Also antioxidants represent potential treatments for diabetic neuropathy since they were found to be largely protective against various other diabetic complications. For instance, NAC protected streptozotocin-induced hyperglycemic rats from cardiomyocyte death 30. And clinical studies in which the antioxidants, vitamins C and E were administered orally in diabetic patients with microvascular disease found an overall improvement of various oxidative stress parameters and an improved ocular surface milieu 31. Improvements with antioxidants have been mostly observed when ingested from plant sources. Vitamins such as vitamin A, C, and E, as well α-lipoic acid, coenzyme Q10, several bioflavonoids, cofactors (folic acid, vitamins B1, B2, B6, B12), glutamine, glutathione, and antioxidant minerals (copper, zinc, selenium, and manganese) seem to be less effective when administered orally 32. Despite some of these positive outcomes, studies have also reported side effects of antioxidant treatments 4. Our results in zebrafish also suggest sub-optimal treatment benefits with NAC. Although NAC prevented axon degeneration, it rescued glucose-induced heart edema only in some animals. Because of the observed variability of antioxidants also in humans, no clinical recommendations have been established thus far. A major problem could be that H2O2 functions as a signaling molecule under homeostatic conditions, and hormetic concentrations of this ROS may be difficult to restore with antioxidant treatment. Known downstream targets of H2O2, such as MMP-13 may therefore be more effective as neuropathy treatment. MMP-13 inhibition with CL-82198 has been tested in various animal models and shows low toxicity and improvement of conditions such as osteoarthritis 15 and lung injury 33. Moreover, our studies in zebrafish suggest that treatment with the MMP-13 inhibitor, DB04760, also significantly improved the health of larval fish in the presence of high glucose. The low toxicity effects of MMP-13 inhibitors may be due to a redundancy of MMPs in various tissues. For instance, we showed that H2O2 upregulates both MMP-9 and 13 10, and blocking the activity of one MMP may be sufficient to restore skin homeostasis without interrupting processes that require some MMP activity.

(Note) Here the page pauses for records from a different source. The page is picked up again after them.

-- ==== Sys2Proof/Tests/Slice0.lean ====
section
/-! SUPPORT. Tests: ill-formed records, words written out from 30_encoding.md, one-step vectors of 95_test_vectors.md, and a
witness for the hypotheses of every statement. Expected values are the spec's. -/

namespace Sys2Proof.Tests

open Sys2Proof.Machine

/-- A running CORE at `pc` with some registers set and one word in the slot at pc. -/
def ready (pc : Word) (sets : List (Reg × Word)) (word : InstrWord) : State :=
  (sets.foldl (fun s x => s.writeReg x.1 x.2) (State.reset.writeReg .pc pc)).loadedAtPc word

/-- The registers read after a step that answers a next state. -/
def regsAfter (o : Host.Outcome State Fault Refusal) (rs : List Reg) : Option (List Word) :=
  match o with
  | .next t => some (rs.map t.readReg)
  | .fault _ => none
  | .refused _ => none

/-- What the host sees of a step's next state: the codes of status and fault record, and pc. -/
def seenAfter (o : Host.Outcome State Fault Refusal) : Option (BitVec 2 × BitVec 2 × Word × InstrWord × Word) :=
  match o with
  | .next t => some (t.status.code, faultCode t.faultCause, t.faultAddr, t.faultWord, t.readReg .pc)
  | .fault _ => none
  | .refused _ => none

/-! ## WellFormed: each check refuses an ill-formed term (30_encoding.md R58 case 3) -/

theorem test_wf_addReg : (Instr.addReg .lr .r0 .r0).wf = false ∧ (Instr.addReg .pc .r0 .r0).wf = false := by decide
theorem test_wf_addImm : (Instr.addImm .lr .r0 1#8).wf = false ∧ (Instr.addImm .pc .r0 1#8).wf = false := by decide
theorem test_wf_subReg : (Instr.subReg .lr .r0 .r0).wf = false ∧ (Instr.subReg .pc .r0 .r0).wf = false := by decide
theorem test_wf_subImm : (Instr.subImm .lr .r0 1#8).wf = false ∧ (Instr.subImm .pc .r0 1#8).wf = false := by decide
theorem test_wf_movReg : (Instr.movReg .lr .r0).wf = false ∧ (Instr.movReg .pc .r0).wf = false := by decide
theorem test_wf_movImm : (Instr.movImm .lr 1#8).wf = false ∧ (Instr.movImm .pc 1#8).wf = false := by decide
theorem test_wf_sources_free : (Instr.addReg .sp .lr .pc).wf = true ∧ (Instr.br .pc).wf = true := by decide

/-! ## Decoding: words written out bit by bit from the patterns of 30_encoding.md R52 -/

theorem test_decode_addReg : decode 0b0000_0101_1010_1010_00000000#24 = .ok (.addReg .r5 .pc .pc) := by decide
theorem test_decode_addImm : decode 0b0001_0011_0011_0000_11111111#24 = .ok (.addImm .r3 .r3 0xFF#8) := by decide
theorem test_decode_subReg : decode 0b0010_0110_0110_0111_00000000#24 = .ok (.subReg .r6 .r6 .r7) := by decide
theorem test_decode_subImm : decode 0b0011_0010_1001_0000_10000001#24 = .ok (.subImm .r2 .lr 0x81#8) := by decide
theorem test_decode_movReg : decode 0b0100_1000_0000_1001_00000000#24 = .ok (.movReg .sp .lr) := by decide
theorem test_decode_movImm : decode 0b0101_0111_0000_0000_11111111#24 = .ok (.movImm .r7 0xFF#8) := by decide
theorem test_decode_label : decode 0b0110_0000_0000_0000_00000000#24 = .ok .label := by decide
theorem test_decode_cbz : decode 0b0111_0000_1010_0000_11111111#24 = .ok (.cbz .pc 0xFF#8) := by decide
theorem test_decode_cbnz : decode 0b0111_0001_1000_0000_00100000#24 = .ok (.cbnz .sp 0x20#8) := by decide
theorem test_decode_bl : decode 0b1000_0000_0000_0000_00010000#24 = .ok (.bl 0x10#8) := by decide
theorem test_decode_b : decode 0b1001_0000_0000_0000_11111111#24 = .ok (.b 0xFF#8) := by decide
theorem test_decode_br : decode 0b1010_0000_1001_0000_00000000#24 = .ok (.br .lr) := by decide

/-- 95_test_vectors.md T21, T22, T24, T25. -/
theorem test_decode_T21_T25 :
    decode 0x000000#24 = .ok (.addReg .r0 .r0 .r0) ∧ decode 0x080000#24 = .ok (.addReg .sp .r0 .r0) ∧
    decode 0x000A00#24 = .ok (.addReg .r0 .r0 .pc) ∧ decode 0xA0A000#24 = .ok (.br .pc) := by decide

/-- 95_test_vectors.md T27, T28, T29, T29a. -/
theorem test_decode_reserved :
    decode 0xB00000#24 = .error .opcode ∧ decode 0xF00000#24 = .error .opcode ∧
    decode 0x090000#24 = .error .destinationRegister ∧ decode 0x5F0000#24 = .error .destinationRegister ∧
    decode 0x00B000#24 = .error .sourceRegister ∧ decode 0x0000FF#24 = .error .shouldBeZero ∧
    decode 0x471000#24 = .error .shouldBeZero ∧ decode 0x40A000#24 = .error .shouldBeZero ∧
    decode 0x600001#24 = .error .shouldBeZero ∧ decode 0xA09001#24 = .error .shouldBeZero ∧
    decode 0x800100#24 = .error .shouldBeZero ∧ decode 0x720000#24 = .error .conditionType ∧
    decode 0x7A0000#24 = .error .conditionType := by decide

theorem test_decodeTableWord : decodeTableWord 24 0x311001 = some (.subImm .r1 .r1 1#8) ∧
    decodeTableWord 24 0x490000 = none := by decide

/-- The words of 95_test_vectors.md P1 and P6. -/
theorem test_encode : encode (.bl 0x04#8) = 0x800004#24 ∧ encode (.br .lr) = 0xA09000#24 ∧
    encode (.movReg .lr .r0) = 0x490000#24 := by decide

/-! ## fixed_width_alu: 95_test_vectors.md T4, T6, T7, T9 to T14, T18 -/

theorem test_alu_add : add 0x80#8 0x80#8 = ⟨0x00#8, true⟩ ∧ add 0xFF#8 0xFF#8 = ⟨0xFE#8, true⟩ ∧
    add 0xA5#8 0x5A#8 = ⟨0xFF#8, false⟩ := by decide
theorem test_alu_sub : sub 0x05#8 0x03#8 = ⟨0x02#8, true⟩ ∧ sub 0x03#8 0x05#8 = ⟨0xFE#8, false⟩ ∧
    sub 0x05#8 0x05#8 = ⟨0x00#8, true⟩ ∧ sub 0x00#8 0x00#8 = ⟨0x00#8, false⟩ ∧ sub 0x01#8 0xFF#8 = ⟨0x02#8, false⟩ := by
  decide
theorem test_alu_twos : twos 0x00#8 = 0x00#8 ∧ twos 0x80#8 = 0x80#8 ∧ twos 0x06#8 = 0xFA#8 ∧ ones 0xA5#8 = 0x5A#8 := by
  decide

/-! ## One step each: 95_test_vectors.md T40 to T60 -/

theorem test_addReg_T41 : regsAfter (step (ready 0x10#8 [(.r0, 0x81#8)] 0x000000#24)) [.r0, .pc] = some [0x02#8, 0x11#8] := by
  decide
theorem test_addReg_T42 : regsAfter (step (ready 0x10#8 [] 0x05AA00#24)) [.r5, .pc] = some [0x20#8, 0x11#8] := by decide
theorem test_addImm_T43 : regsAfter (step (ready 0x10#8 [(.r3, 0xFF#8)] 0x133001#24)) [.r3, .pc] = some [0x00#8, 0x11#8] := by
  decide
theorem test_subReg_T45 :
    regsAfter (step (ready 0x10#8 [(.r1, 0x03#8), (.r2, 0x05#8)] 0x201200#24)) [.r0, .pc] = some [0xFE#8, 0x11#8] := by decide
theorem test_subImm_T47 : regsAfter (step (ready 0x10#8 [] 0x311001#24)) [.r1, .pc] = some [0xFF#8, 0x11#8] := by decide
theorem test_movReg_T50 : regsAfter (step (ready 0x10#8 [] 0x440A00#24)) [.r4, .pc] = some [0x10#8, 0x11#8] := by decide
theorem test_movReg_T51 :
    regsAfter (step (ready 0x10#8 [(.lr, 0x33#8)] 0x480900#24)) [.sp, .lr] = some [0x33#8, 0x33#8] := by decide
theorem test_movImm_T53 : regsAfter (step (ready 0x10#8 [] 0x5700FF#24)) [.r7, .pc] = some [0xFF#8, 0x11#8] := by decide
theorem test_label_wraps : regsAfter (step (ready 0xFF#8 [(.r0, 0x44#8)] 0x600000#24)) [.r0, .pc] = some [0x44#8, 0x00#8] := by
  decide
theorem test_cbz_T30 : regsAfter (step (ready 0x03#8 [] 0x701007#24)) [.pc] = some [0x07#8] := by decide
theorem test_cbz_T32 : regsAfter (step (ready 0x03#8 [(.r1, 0x80#8)] 0x701007#24)) [.pc] = some [0x04#8] := by decide
theorem test_cbnz_T34 : regsAfter (step (ready 0x02#8 [(.r0, 0x01#8)] 0x710005#24)) [.pc] = some [0x05#8] := by decide
theorem test_cbnz_T35 : regsAfter (step (ready 0x02#8 [] 0x710005#24)) [.pc] = some [0x03#8] := by decide
theorem test_bl_T38 : regsAfter (step (ready 0xFF#8 [] 0x800010#24)) [.lr, .pc] = some [0x00#8, 0x10#8] := by decide
theorem test_b_T57 : regsAfter (step (ready 0x06#8 [(.lr, 0x03#8)] 0x900002#24)) [.pc, .lr] = some [0x02#8, 0x03#8] := by decide
theorem test_br_T58 : regsAfter (step (ready 0x06#8 [(.lr, 0x03#8)] 0xA09000#24)) [.pc, .lr] = some [0x03#8, 0x03#8] := by decide

/-! ## control_flow_engine and host: 95_test_vectors.md T55, T61 to T65, P7 -/

theorem test_reserved_T55 :
    seenAfter (step (ready 0x10#8 [(.r0, 0x01#8)] 0x490000#24)) = some (3#2, 3#2, 0x10#8, 0x490000#24, 0x10#8) := by decide
theorem test_miss_T61 :
    seenAfter (step { State.reset with status := .running }) = some (2#2, 0#2, 0#8, 0#24, 0#8) := by decide
theorem test_release_T63 :
    seenAfter (step { State.reset with host := [.releaseReset] }) = some (1#2, 0#2, 0#8, 0#24, 0#8) := by decide
theorem test_budget_T64 : runWithin 3 (ready 0x00#8 [] 0x900000#24) = .budgetExceeded := by decide
theorem test_reset_T65 :
    seenAfter (step { ready 0x10#8 [] 0x600000#24 with status := .halted, host := [.assertReset] }) =
      some (0#2, 0#2, 0#8, 0#24, 0#8) := by decide

/-- The eight digits of 0x00. -/
def zeros : Digits := List.replicate 8 false

/-- P7: the second record repeats `idx` 0x00. -/
theorem test_load_P7 :
    (State.reset.loadProgram [⟨zeros, .movImm .r0 zeros⟩, ⟨zeros, .movImm .r1 zeros⟩]).verdict =
      .rejected .malformedProgram 0#8 := by decide

/-- 60_exceptions.md R117: an immediate of seven digits is not padded. -/
theorem test_load_width : (State.reset.loadProgram [⟨zeros, .movImm .r0 (zeros.drop 1)⟩]).verdict =
    .rejected .widthMismatch 0#8 := by decide

theorem test_withFetchWord :
    regsAfter (step (State.reset.withFetchWord 24 0x500002)) [.r0, .pc] = some [0x02#8, 0x01#8] := by decide

/-! ## Witnesses: the hypotheses of every statement are met together -/

/-- A LABEL at pc, the CORE running. -/
def atLabel : State := ready 0x10#8 [] 0x600000#24

/-- A reserved word at pc, the CORE running. -/
def atReserved : State := ready 0x10#8 [] 0x490000#24

/-- Running at an empty slot. -/
def atEmpty : State := { State.reset with status := .running }

theorem witness_SubtractionIsSubtractionModulo : 0 < 1 ∧ 0 < 8 := by decide
theorem witness_AluRoundTripIdentityAndCancellation : 0 < 1 ∧ 0 < 8 := by decide
theorem witness_RippleCarryAddsDigitByDigit : 0 < 8 ∧ 7 < 8 := by decide
theorem witness_OnesComplementFlipsEveryDigit : 0 < 8 ∧ 7 < 8 := by decide
theorem witness_DecodeOfEncodeIsTheRecord : (Instr.addImm .sp .pc 0xFF#8).wf = true ∧ (Instr.br .r0).wf = true := by decide
theorem witness_EncodeOfDecodeIsTheWord : decode 0x38A0FF#24 = .ok (.subImm .sp .pc 0xFF#8) := by decide
theorem witness_DecoderFollowsTheMatchMaskTable_row :
    ∃ row ∈ opcodeTable, row.selects 0x08AA00#24 = true := by decide
theorem witness_DecoderFollowsTheMatchMaskTable_none :
    (∀ row ∈ opcodeTable, row.selects 0x490000#24 = false) ∧ atReserved.host = [] ∧ atReserved.status = .running ∧
      atReserved.fetch (atReserved.readReg .pc) = some 0x490000#24 := by decide
theorem witness_NoWordHasTheFixedBitsOfTwoRows :
    ∃ row ∈ opcodeTable, 0x7100FF#24 &&& row.mask = row.pattern := by decide

/-- One word for each clause of 30_encoding.md R58, at the lowest reserved value of its field. -/
theorem witness_ReservedEncodingsRaiseUnknown :
    0xB ≤ (fieldsOf 0xB00000#24).op.toNat ∧
    ((fieldsOf 0xA0B000#24).op.toNat = 0xA ∧ 11 ≤ (fieldsOf 0xA0B000#24).n.toNat) ∧
    ((fieldsOf 0x400B00#24).op.toNat = 0x4 ∧ 11 ≤ (fieldsOf 0x400B00#24).m.toNat) ∧
    ((fieldsOf 0x590000#24).op.toNat = 0x5 ∧ 9 ≤ (fieldsOf 0x590000#24).a.toNat) ∧
    ((fieldsOf 0x720000#24).op.toNat = 0x7 ∧ 2 ≤ (fieldsOf 0x720000#24).a.toNat) ∧
    ((fieldsOf 0x810000#24).op.toNat = 0x8 ∧ (fieldsOf 0x810000#24).a ≠ 0#4) ∧
    ((fieldsOf 0x501000#24).op.toNat = 0x5 ∧ (fieldsOf 0x501000#24).n ≠ 0#4) ∧
    ((fieldsOf 0x700100#24).op.toNat = 0x7 ∧ (fieldsOf 0x700100#24).m ≠ 0#4) ∧
    ((fieldsOf 0x000001#24).op.toNat = 0x0 ∧ (fieldsOf 0x000001#24).i ≠ 0#8) := by decide
theorem witness_ReservedEncodingsRaiseUnknown_step (w : InstrWord) :
    (ready 0xFF#8 [] w).host = [] ∧ (ready 0xFF#8 [] w).status = .running ∧
      (ready 0xFF#8 [] w).fetch ((ready 0xFF#8 [] w).readReg .pc) = some w :=
  ⟨rfl, rfl, State.loadedAtPc_fetch _ w⟩

theorem witness_destinations : Reg.r0 ≠ .lr ∧ Reg.r0 ≠ .pc ∧ Reg.sp ≠ .lr ∧ Reg.sp ≠ .pc := by decide
theorem witness_AddRegisterWritesTheSum : Reg.r7 ≠ .lr ∧ Reg.r7 ≠ .pc := by decide
theorem witness_AddImmediateWritesTheSum : Reg.r0 ≠ .lr ∧ Reg.r0 ≠ .pc := by decide
theorem witness_SubRegisterWritesTheDifference : Reg.sp ≠ .lr ∧ Reg.sp ≠ .pc := by decide
theorem witness_SubImmediateWritesTheDifference : Reg.r1 ≠ .lr ∧ Reg.r1 ≠ .pc := by decide
theorem witness_MovRegisterCopiesTheSource : Reg.r5 ≠ .lr ∧ Reg.r5 ≠ .pc := by decide
theorem witness_MovImmediateWritesTheImmediate : Reg.r4 ≠ .lr ∧ Reg.r4 ≠ .pc := by decide
theorem witness_LabelOnlyAdvancesThePc : (ready 0xFF#8 [] 0x600000#24).readReg .pc = 0xFF#8 := by decide

/-- A call into a slot that returns. -/
def atCall : State := { ready 0xFF#8 [] (encode (.bl 0x04#8)) with store := [(4, 0xA09000#24), (255, 0x800004#24)] }

theorem witness_CallThenReturnComesBack : atCall.host = [] ∧ atCall.status = .running ∧
    atCall.fetch (atCall.readReg .pc) = some (encode (.bl 0x04#8)) ∧ atCall.fetch 0x04#8 = some (encode (.br .lr)) := by decide
theorem witness_OnlyTheListedRegistersChange_legal : (Instr.movReg .sp .pc).wf = true := by decide
theorem witness_OnlyTheListedRegistersChange_reserved : (Instr.movReg .lr .r0).wf = false ∧ atReserved.host = [] ∧
    atReserved.status = .running ∧ atReserved.fetch (atReserved.readReg .pc) = some (encode (.movReg .lr .r0)) := by decide
theorem witness_ReservedRecordRaisesUnknown :
    (Instr.movImm .pc 0#8).wf = false ∧ (Instr.addReg .lr .r0 .r0).wf = false := by decide
theorem witness_LrIsWrittenOnlyByBl_changed : ∃ t, coreTurn (ready 0x02#8 [] 0x800004#24) = .next t ∧
    t.readReg .lr ≠ (ready 0x02#8 [] 0x800004#24).readReg .lr := ⟨_, rfl, by decide⟩
theorem witness_LrIsWrittenOnlyByBl_unnamed : (Instr.addReg .r0 .sp .pc).wf = true ∧ Reg.lr ∉ (Instr.addReg .r0 .sp .pc).sources := by
  decide
theorem witness_SpHasNoImplicitUse : (Instr.movReg .r0 .lr).wf = true ∧ Reg.sp ∉ (Instr.movReg .r0 .lr).writes ∧
    Reg.sp ∉ (Instr.movReg .r0 .lr).sources := by decide
theorem witness_NextPcOfEveryInstruction : (Instr.cbnz .pc 0x00#8).wf = true := by decide
theorem witness_StatusAndFaultRecordAreInvisibleToInstructions : (Instr.subReg .sp .sp .sp).wf = true := by decide
theorem witness_NoInstructionReachesDataMemory : ∃ t, coreTurn atLabel = .next t := ⟨_, rfl⟩
theorem witness_DatapathImplementsEveryInstruction : decode 0x7180FF#24 = .ok (.cbnz .sp 0xFF#8) := by decide
theorem witness_StepRunsTheDecodedInstruction :
    (atEmpty.host = [] ∧ atEmpty.status = .running ∧ atEmpty.fetch (atEmpty.readReg .pc) = none) ∧
    (atReserved.host = [] ∧ atReserved.status = .running ∧ atReserved.fetch (atReserved.readReg .pc) = some 0x490000#24 ∧
      decode 0x490000#24 = .error .destinationRegister) ∧
    (atLabel.host = [] ∧ atLabel.status = .running ∧ atLabel.fetch (atLabel.readReg .pc) = some 0x600000#24 ∧
      decode 0x600000#24 = .ok .label) := by decide
theorem witness_AMissHaltsAndNothingElseDoes : ∃ t, atEmpty.status = .running ∧
    atEmpty.fetch (atEmpty.readReg .pc) = none ∧ coreTurn atEmpty = .next t ∧ t.status = .halted := ⟨_, rfl, rfl, rfl, rfl⟩
theorem witness_IllegalWordFaultsWithoutEffect : atReserved.status = .running ∧
    atReserved.fetch (atReserved.readReg .pc) = some 0x490000#24 ∧ decode 0x490000#24 = .error .destinationRegister := by decide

Upstream regulators of H2O2 might also be potential targets. For instance, H2O2 formation in keratinocytes is dependent on the accumulation of advanced glycation end products (AGEs). Intriguingly, AGEs have been shown to activate NF-κB in vascular smooth muscle cells, leading to diabetic vascular disease 22. NF-κB expression by AGEs has also been observed in peripheral nerves of diabetic mice, where it has been suggested to be a relevant disease mechanism in diabetic polyneuropathies 22. Further studies are required to assess a potential link between AGEs, NF-κB and MMP-13 within keratinocytes. AGEs have been shown to promote MMP-13 expression in an NF-κB dependent manner in chondrocytes 34, a mechanism that could be conserved in the epidermis and promote diabetic neuropathy.
5. Conclusions
Diabetic neuropathy is non-reversible and patients suffer from various complications. Because treatments are unavailable it is imperative to define the underlying mechanisms. This study investigated the role of oxidative stress and MMP-13 in glucose-induced somatosensory axon degeneration and found that both play a role in this process. We previously reported that MMP-13 activity also underlies paclitaxel(chemotherapy)-induced peripheral neuropathy where it is upregulated specifically in the epidermis. The epidermis is innervated by unmyelinated sensory fibers, suggesting that perturbations in the interactions between nerve endings and epidermal keratinocytes stimulates axon degeneration. The involvement of MMP-13 in both neuropathies and its conservation in mice indicates that the mechanism may be conserved among sensory neuropathies and translate into humans. Therefore, selective MMP-13 inhibitor applications to the epidermis may be a valuable treatment option for diabetic neuropathy.
Highlights.
Diabetic neuropathy is non-reversible and patients suffer from various complications. This study investigated the role of oxidative stress and MMP-13 in glucose-induced somatosensory axon degeneration. Using zebrafishin vivo imaging, we show that glucose treatment induces epidermis-specific hydrogen peroxide formation and upregulation of the matrix-degrading enzyme, MMP-13. Antioxidant treatment was sufficient to prevent MMP-13 upregulation. Antioxidant treatment and MMP-13 inhibition furthermore prevented glucose-induced sensory axon degeneration. In mice fed on a high-fat/high sugar diet, MMP-13 inhibition also restored tactile sensitivity, suggesting the conservation of MMP-13 function in mammals.
Acknowledgments
We thank Chi-Bin Chien and John Rawls (Duke University) for providing transgenic lines and reagents. We thank Novartis for providing intellectual input into the establishment of the diabetic peripheral neuropathy model. We also thank the zebrafish facility staff for their support.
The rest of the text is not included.